Он пошарил позади себя; нашёл, ухватил, подтянул стул; потом взял пациента за руки и сел. Стул скрипнул.

- Нет! - вскрикнул Стренгвик. - Я не стану! Они ведь скрипели, они так скрипели, а потом - потом наступила оттепель и мы - мы толкали их обратно, лопатами! Вы помните эти маленькие французские ботинки под досками настила?... Что мне делать? Что мне с этим делать?

Кто-то стукнул в дверь, узнать, всё ли в порядке.

- О, все хорошо, спасибо! - бросил через плечо Кид. - Но мне ненадолго нужна эта комната.
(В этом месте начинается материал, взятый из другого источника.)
/-- A write to CMD or to an operand while BUSY is a busy violation and nothing else (R79). -/
theorem windowWrite_busy {s : State} (hb : s.block.busy = true) (hf : s.block.fault = false) {off : Nat}
    (h : GuardedOffset s.cfg.n off) (v : Word) :
    windowWrite off v s = .next (raiseFault .busyViolation off v s) := by
  obtain rfl | h := h
  · exact issue_of_busy hf hb v
  · obtain ⟨x, hx, rfl⟩ := exists_operand_of_offset h
    rw [windowWrite_operand hx, writeOperand_busy hb]

/-- CMD and the operands lie in the window, at multiples of 8 (R19). -/
theorem GuardedOffset.lt {c : Config} {off : Nat} (h : GuardedOffset c.n off) :
    off < 0x4000 ∧ off % 8 = 0 := by
  obtain rfl | h := h
  · decide
  · obtain ⟨x, hx, rfl⟩ := exists_operand_of_offset h
    exact offset_lt hx.present

theorem step_withWrite_busy {s : State} (hb : s.block.busy = true) (hf : s.block.fault = false) {off : Nat}
    (h : GuardedOffset s.cfg.n off) (v : Word) (rest : List Event) :
    step (s.withWrite off v rest) = .next (s.setBlock (s.block.faulted 4 (BitVec.ofNat 64 off) v) rest) := by
  obtain ⟨hlt, h8⟩ := h.lt
  rw [step_withWrite hlt h8, windowWrite_busy (s := { s with order := rest }) hb hf h]
  rfl

/-- Any other write of the window raises no fault: it resets the block or has no effect (R33, R79). -/
theorem windowWrite_keeps_no_fault {s : State} (hf : s.block.fault = false) {off : Nat} (hcmd : off ≠ 0x18)
    (hscalar : off ≠ 0x20) (hlimb : ∀ i, i < s.cfg.n → off ≠ 0x1000 + 8 * i ∧ off ≠ 0x2000 + 8 * i) (v : Word) :
    ∃ t, windowWrite off v s = .next t ∧ t.block.fault = false := by
  unfold windowWrite
  rcases hd : decodeOffset s.cfg off with _ | x
  · exact ⟨s, rfl, hf⟩
  · obtain ⟨hoff, hx⟩ := decodeOffset_eq_some_iff.mp hd
    cases x with
    | param | status | faddr | fdata | r i => exact ⟨s, rfl, hf⟩
    | ctrl =>
      refine ⟨_, rfl, ?_⟩
      unfold writeCtrl
      split
      · rfl
      · exact hf
    | cmd => exact absurd hoff hcmd
    | scalar => exact absurd hoff hscalar
    | a i => exact absurd hoff (hlimb i hx).1
    | b i => exact absurd hoff (hlimb i hx).2

/-- Settles O23: the write is a busy violation (`step_withWrite_busy`), after which BUSY = 0 and the datapath's turn
passes (`step_complete_idle`); other writes raise no fault (`windowWrite_keeps_no_fault`), and a read changes no state of
the block. -/
theorem busyViolationAbandonsTheCommand : Obligations.BusyViolationAbandonsTheCommand := by
  intro s rest v off hb hf
  refine ⟨fun hoff => ⟨_, step_withWrite_busy hb hf hoff v _, rfl, ?_⟩, fun hlt h8 => ⟨fun ⟨hcmd, hscalar, hlimb⟩ => ?_,
    ⟨_, step_withRead hlt h8 s rest, rfl⟩⟩⟩
  · exact step_complete_idle (s := s.setBlock (s.block.faulted 4 (BitVec.ofNat 64 off) v) rest) rfl rest
  · rw [step_withWrite hlt h8]
    exact windowWrite_keeps_no_fault (s := { s with order := rest }) hf hcmd hscalar hlimb v

/-- `Issue` writes no limb of R (R55, R56, R78). -/
theorem issue_r {w : Word} {s t : State} (h : issue w s = .next t) : t.block.r = s.block.r := by
  obtain ⟨-, h'⟩ | ⟨_, h'⟩ | ⟨hready, i, -, h'⟩ := issue_cases w s <;> rw [h'] at h
  · cases h; rfl
  · cases h; rfl
  · rw [exec_ready hready] at h
    split_ifs at h <;> cases h <;> rfl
Задёрни шторы, пожалуйста.

Мы услышали, как в коридоре защёлкали по карнизу кольца занавеси, полога между Ложей и Банкетной залой и как разом пресеклись все звуки, шум шагов и голосов.

Обмякший Стренгвик перемежал приступы рвоты стенаниями: он жаловался, как скрипят мёрзлые на морозе трупы.

- Снова лжёт - шепнул Кид. - Это не настоящая беда - тогда с ним случилось что-то ещё.

- Но послушай - ответил я - такие вещи очень плохо действуют на рассудок. Вспомни, как в октябре

- Не тот случай; это не его страх. Я допытываюсь до настоящей причины. О чём ты думаешь? - властно спросил врач.

- Французское Кладбище и Аллея Мясника - пробормотал Стренгвик.

- Да, там кое-что было. Но давай посмотрим буке в лицо, и не станем больше отворачиваться. - Кид обернулся ко мне и дал глазами знак - стать ведомым в его игре.

- Что это за ужасное Французское Кладбище? - я приступил к делу.

- Малая окрестность Сампуа, принятая нами от французов. Они упорный, но не слишком опрятный народ. Они выложили обе стенки траншей мёртвыми телами - чтобы не наползала грязь. В оттепель, французские окопы были словно каша. Наши люди делали то же самое - и повсюду - но Аллея Мясника была - хм - образцом. К счастью, в скором времени мы отщипнули выступ от фронта джерри[4] и несколько поправили дело - после ноября нужда в Аллее отпала. Помнишь, Стренгвик?

- Боже, конечно! И когда от настила отлетали доски, ты ходил по ним, и они скрипели.

- Дубели от мороза. Мёрзлая кожа - сказал Кид. - Да, это действовало несколько на нервы, но

- Нервы? Но это правда! Правда! - задохнулся Стренгвик.

- Но ты ведь пробыл там около года. Я дам другое средство - успокоительное, и ты встретишь свой страх. Согласен?

Кид снова открыл шкафчик и, осторожно манипулируя, налил солидную дозу чего-то тёмного, уже не нюхательной соли. "Подействует через несколько минут - объяснил он. - Лежи спокойно и молчи, пока не почувствуешь облегчения".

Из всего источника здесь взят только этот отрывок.